--- WORK ITEM ---
Find the line containing "6 => .ok (.brk)" in the listing below. Repeat it exactly, along with each following line up to and including the one containing "(.ldfe (fld w 16) (fld w 12))".

--- RECORDS TO PROCESS ---
_ _ _ _

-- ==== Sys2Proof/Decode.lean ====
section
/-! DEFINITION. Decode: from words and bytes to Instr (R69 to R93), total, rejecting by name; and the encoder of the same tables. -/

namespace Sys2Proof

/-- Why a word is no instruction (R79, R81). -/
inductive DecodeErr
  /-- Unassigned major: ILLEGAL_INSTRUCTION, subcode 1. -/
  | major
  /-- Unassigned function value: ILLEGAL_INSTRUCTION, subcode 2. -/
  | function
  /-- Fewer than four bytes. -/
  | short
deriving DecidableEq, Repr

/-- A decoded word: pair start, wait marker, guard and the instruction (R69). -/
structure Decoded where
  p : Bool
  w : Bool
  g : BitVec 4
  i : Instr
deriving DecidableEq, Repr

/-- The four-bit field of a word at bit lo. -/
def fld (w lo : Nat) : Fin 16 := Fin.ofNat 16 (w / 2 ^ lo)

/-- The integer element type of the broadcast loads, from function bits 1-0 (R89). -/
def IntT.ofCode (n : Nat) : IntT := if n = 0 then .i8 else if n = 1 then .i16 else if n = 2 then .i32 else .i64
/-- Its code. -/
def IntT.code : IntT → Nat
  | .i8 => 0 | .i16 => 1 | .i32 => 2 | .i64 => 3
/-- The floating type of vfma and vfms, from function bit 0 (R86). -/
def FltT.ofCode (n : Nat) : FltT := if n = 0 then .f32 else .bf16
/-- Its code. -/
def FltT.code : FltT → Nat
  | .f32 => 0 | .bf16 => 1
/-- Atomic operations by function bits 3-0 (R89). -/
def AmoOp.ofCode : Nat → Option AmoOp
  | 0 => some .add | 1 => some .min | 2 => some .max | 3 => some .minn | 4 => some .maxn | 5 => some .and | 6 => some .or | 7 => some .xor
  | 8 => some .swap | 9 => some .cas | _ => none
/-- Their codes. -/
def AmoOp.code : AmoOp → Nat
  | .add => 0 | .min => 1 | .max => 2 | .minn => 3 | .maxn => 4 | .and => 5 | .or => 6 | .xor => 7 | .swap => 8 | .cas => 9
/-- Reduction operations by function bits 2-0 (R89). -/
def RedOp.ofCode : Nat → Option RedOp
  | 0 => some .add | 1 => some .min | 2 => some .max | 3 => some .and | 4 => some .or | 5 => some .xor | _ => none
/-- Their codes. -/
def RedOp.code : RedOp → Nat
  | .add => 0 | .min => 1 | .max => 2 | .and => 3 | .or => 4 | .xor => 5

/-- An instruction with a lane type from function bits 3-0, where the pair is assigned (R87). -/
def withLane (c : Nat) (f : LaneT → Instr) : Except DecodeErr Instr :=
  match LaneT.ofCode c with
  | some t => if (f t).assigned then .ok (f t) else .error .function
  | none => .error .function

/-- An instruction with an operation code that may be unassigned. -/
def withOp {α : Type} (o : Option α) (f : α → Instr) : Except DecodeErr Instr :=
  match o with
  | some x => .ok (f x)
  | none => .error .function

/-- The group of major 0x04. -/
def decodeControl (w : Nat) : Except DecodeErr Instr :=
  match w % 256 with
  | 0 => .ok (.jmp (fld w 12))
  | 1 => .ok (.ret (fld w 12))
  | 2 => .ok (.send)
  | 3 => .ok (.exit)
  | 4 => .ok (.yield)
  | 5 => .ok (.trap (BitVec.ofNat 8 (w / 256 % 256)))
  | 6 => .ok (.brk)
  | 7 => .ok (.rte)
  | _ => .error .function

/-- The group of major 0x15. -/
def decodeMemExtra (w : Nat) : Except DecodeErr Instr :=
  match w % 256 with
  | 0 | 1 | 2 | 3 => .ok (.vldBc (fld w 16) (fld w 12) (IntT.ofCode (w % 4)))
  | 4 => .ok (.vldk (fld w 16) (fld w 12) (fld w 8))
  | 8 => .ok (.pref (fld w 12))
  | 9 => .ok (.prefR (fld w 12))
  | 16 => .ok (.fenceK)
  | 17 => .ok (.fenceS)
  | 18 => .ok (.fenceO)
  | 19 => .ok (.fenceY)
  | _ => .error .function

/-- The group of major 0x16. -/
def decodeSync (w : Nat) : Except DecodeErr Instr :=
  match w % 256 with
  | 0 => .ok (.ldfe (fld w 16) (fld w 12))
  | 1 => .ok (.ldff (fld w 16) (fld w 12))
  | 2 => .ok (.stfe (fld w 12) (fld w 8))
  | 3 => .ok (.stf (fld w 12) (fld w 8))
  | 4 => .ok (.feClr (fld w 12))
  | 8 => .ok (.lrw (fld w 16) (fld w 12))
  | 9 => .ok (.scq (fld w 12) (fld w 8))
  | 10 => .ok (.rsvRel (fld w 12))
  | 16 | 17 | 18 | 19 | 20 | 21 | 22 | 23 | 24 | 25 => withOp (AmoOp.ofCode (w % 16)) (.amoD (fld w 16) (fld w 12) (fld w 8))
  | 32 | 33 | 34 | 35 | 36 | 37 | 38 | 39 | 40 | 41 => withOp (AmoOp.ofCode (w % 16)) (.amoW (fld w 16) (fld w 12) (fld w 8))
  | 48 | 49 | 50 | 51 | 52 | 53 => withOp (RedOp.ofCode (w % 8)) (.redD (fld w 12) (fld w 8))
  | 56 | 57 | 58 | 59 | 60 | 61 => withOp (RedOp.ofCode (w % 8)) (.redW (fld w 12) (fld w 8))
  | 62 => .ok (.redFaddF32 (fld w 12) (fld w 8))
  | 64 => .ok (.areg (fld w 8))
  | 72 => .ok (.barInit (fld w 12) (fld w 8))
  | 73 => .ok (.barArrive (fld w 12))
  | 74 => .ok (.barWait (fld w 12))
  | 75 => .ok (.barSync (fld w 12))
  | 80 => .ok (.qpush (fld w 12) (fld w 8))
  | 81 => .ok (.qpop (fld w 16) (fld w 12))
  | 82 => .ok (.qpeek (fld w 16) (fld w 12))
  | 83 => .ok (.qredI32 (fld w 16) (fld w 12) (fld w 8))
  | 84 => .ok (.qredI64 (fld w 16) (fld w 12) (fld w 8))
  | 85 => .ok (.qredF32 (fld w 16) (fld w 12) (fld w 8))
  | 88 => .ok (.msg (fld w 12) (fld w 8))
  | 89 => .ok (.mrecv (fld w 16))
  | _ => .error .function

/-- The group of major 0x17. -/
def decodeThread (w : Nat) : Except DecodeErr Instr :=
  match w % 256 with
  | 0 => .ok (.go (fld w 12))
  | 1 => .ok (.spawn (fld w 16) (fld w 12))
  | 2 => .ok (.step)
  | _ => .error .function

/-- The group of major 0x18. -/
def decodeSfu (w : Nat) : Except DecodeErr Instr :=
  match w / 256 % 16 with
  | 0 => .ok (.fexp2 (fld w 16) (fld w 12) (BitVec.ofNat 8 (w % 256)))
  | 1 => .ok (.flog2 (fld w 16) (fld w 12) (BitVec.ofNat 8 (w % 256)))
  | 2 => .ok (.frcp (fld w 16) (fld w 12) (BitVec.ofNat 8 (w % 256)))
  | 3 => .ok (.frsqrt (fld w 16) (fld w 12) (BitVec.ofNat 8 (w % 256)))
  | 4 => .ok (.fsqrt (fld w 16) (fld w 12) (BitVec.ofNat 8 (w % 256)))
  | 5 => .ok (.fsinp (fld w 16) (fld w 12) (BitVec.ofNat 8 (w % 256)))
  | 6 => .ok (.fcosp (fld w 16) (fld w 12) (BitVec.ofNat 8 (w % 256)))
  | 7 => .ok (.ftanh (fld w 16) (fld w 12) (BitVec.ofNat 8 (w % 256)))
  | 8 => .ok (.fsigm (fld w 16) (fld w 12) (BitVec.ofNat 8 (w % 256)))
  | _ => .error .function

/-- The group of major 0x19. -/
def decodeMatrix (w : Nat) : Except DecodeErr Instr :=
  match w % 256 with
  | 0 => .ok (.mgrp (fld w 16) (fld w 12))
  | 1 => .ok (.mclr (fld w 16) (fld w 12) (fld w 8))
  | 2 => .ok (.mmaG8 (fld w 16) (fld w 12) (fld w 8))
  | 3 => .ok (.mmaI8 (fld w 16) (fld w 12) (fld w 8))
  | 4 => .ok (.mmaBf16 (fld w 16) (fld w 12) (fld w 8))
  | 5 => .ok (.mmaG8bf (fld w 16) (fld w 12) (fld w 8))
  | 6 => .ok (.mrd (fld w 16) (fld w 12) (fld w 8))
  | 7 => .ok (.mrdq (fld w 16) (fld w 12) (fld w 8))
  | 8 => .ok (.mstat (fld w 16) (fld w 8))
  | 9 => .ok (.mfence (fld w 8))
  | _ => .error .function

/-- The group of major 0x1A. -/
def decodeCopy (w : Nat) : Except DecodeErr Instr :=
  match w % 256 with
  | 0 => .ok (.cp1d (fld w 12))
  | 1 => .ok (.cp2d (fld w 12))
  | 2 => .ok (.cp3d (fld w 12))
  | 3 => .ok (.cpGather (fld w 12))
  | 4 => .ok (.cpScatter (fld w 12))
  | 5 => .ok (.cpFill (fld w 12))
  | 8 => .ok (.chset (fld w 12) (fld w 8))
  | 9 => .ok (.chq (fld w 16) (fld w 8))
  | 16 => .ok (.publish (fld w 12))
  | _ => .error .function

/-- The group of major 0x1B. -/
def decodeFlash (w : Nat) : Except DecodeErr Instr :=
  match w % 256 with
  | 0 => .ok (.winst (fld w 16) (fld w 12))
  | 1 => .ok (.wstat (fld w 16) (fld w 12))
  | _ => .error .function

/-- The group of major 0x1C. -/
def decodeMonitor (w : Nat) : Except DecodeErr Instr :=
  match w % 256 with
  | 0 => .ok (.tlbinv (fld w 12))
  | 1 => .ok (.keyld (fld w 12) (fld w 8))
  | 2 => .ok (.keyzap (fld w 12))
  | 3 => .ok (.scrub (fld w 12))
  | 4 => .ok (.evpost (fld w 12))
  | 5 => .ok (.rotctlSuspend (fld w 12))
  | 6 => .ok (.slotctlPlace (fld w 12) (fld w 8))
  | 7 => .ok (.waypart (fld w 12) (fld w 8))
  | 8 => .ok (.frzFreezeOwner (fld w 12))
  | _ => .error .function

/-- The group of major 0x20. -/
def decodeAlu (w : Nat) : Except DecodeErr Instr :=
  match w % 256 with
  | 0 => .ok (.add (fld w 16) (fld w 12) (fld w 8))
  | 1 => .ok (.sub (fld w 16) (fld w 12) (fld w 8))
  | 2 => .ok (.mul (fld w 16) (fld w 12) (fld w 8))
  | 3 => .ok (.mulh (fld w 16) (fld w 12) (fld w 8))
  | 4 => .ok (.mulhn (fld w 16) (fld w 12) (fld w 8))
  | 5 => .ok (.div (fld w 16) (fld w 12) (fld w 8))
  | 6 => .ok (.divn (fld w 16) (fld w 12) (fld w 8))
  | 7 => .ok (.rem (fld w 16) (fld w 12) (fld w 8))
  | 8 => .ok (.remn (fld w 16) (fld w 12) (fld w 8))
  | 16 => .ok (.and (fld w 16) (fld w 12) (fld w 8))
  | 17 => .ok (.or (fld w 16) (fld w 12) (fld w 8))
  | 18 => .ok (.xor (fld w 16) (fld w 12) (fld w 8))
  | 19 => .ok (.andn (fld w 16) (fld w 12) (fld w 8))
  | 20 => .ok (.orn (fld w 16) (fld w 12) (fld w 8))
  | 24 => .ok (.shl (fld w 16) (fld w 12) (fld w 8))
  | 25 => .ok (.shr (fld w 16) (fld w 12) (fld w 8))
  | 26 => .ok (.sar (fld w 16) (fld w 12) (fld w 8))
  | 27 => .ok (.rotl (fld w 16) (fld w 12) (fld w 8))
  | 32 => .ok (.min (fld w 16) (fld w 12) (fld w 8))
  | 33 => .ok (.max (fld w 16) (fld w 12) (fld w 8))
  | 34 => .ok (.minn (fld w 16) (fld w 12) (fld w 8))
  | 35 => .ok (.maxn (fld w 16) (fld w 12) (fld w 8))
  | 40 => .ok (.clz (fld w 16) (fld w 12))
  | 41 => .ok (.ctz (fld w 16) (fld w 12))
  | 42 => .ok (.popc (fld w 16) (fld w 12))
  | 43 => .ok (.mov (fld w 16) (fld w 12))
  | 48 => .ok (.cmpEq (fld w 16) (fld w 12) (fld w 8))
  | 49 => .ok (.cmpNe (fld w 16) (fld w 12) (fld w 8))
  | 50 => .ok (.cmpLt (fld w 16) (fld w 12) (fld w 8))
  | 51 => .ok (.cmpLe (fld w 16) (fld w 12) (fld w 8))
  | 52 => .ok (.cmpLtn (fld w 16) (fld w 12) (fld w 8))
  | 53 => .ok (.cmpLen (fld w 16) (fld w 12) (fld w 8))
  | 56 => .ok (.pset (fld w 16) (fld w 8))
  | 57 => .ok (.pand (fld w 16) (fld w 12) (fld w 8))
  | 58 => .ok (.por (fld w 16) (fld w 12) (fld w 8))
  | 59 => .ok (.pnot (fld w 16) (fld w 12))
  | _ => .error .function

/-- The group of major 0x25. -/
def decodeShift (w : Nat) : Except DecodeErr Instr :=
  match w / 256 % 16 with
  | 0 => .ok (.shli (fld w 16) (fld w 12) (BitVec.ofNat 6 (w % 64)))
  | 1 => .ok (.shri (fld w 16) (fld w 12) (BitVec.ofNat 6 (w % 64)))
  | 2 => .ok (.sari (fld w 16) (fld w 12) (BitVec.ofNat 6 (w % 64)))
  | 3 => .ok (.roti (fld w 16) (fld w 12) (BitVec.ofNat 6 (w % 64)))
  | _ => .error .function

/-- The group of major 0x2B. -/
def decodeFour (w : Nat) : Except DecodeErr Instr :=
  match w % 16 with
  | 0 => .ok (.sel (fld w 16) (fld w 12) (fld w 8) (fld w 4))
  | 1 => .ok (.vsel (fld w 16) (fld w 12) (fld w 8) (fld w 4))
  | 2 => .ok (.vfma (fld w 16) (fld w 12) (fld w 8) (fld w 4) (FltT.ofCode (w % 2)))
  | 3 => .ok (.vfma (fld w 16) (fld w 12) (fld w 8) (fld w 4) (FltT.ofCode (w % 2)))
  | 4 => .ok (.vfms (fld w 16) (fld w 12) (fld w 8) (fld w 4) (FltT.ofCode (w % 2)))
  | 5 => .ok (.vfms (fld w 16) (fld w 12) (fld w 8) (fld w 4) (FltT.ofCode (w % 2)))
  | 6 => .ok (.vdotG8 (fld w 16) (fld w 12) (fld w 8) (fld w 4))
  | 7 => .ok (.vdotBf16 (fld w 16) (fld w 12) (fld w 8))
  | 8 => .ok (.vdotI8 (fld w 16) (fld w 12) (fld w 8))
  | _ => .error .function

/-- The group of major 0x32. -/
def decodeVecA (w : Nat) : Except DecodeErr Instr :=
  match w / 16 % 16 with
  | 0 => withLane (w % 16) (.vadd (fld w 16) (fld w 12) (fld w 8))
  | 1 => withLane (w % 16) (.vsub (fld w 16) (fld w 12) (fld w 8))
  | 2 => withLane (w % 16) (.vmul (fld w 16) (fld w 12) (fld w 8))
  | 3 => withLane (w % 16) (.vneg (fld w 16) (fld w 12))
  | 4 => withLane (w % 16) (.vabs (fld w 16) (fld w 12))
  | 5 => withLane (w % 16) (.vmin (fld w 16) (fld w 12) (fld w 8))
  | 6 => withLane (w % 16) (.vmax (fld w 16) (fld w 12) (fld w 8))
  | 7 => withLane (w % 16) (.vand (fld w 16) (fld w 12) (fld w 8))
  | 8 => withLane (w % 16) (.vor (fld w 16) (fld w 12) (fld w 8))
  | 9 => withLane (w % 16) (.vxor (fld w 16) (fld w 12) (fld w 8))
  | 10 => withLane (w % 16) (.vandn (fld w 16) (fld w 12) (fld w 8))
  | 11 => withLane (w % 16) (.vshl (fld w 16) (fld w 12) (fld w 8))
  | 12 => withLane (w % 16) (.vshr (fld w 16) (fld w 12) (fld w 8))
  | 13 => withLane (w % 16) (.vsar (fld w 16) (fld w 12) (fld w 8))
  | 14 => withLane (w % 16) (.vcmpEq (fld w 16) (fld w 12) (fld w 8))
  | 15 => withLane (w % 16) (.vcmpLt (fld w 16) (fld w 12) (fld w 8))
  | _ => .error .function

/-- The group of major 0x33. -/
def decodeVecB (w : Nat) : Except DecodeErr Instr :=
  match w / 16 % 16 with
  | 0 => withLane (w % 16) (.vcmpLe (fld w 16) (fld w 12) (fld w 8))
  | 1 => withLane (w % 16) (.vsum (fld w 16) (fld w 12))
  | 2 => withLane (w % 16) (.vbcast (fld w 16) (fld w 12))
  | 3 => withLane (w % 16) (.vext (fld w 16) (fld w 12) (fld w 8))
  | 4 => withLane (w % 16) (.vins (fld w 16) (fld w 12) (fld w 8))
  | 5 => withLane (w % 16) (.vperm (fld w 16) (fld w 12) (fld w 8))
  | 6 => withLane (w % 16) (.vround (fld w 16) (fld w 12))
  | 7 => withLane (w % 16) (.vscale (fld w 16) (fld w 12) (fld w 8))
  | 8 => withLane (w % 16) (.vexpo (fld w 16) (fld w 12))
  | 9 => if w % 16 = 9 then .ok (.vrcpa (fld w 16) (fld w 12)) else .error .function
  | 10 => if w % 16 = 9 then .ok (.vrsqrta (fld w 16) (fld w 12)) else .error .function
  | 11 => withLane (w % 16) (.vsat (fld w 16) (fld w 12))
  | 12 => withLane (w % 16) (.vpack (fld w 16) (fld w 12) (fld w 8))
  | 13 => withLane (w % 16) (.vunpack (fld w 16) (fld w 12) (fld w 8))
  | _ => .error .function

_ _ _ _

--- OUTPUT FOR THIS TASK ---
  | 6 => .ok (.brk)
  | 7 => .ok (.rte)
  | _ => .error .function

/-- The group of major 0x15. -/
def decodeMemExtra (w : Nat) : Except DecodeErr Instr :=
  match w % 256 with
  | 0 | 1 | 2 | 3 => .ok (.vldBc (fld w 16) (fld w 12) (IntT.ofCode (w % 4)))
  | 4 => .ok (.vldk (fld w 16) (fld w 12) (fld w 8))
  | 8 => .ok (.pref (fld w 12))
  | 9 => .ok (.prefR (fld w 12))
  | 16 => .ok (.fenceK)
  | 17 => .ok (.fenceS)
  | 18 => .ok (.fenceO)
  | 19 => .ok (.fenceY)
  | _ => .error .function

/-- The group of major 0x16. -/
def decodeSync (w : Nat) : Except DecodeErr Instr :=
  match w % 256 with
  | 0 => .ok (.ldfe (fld w 16) (fld w 12))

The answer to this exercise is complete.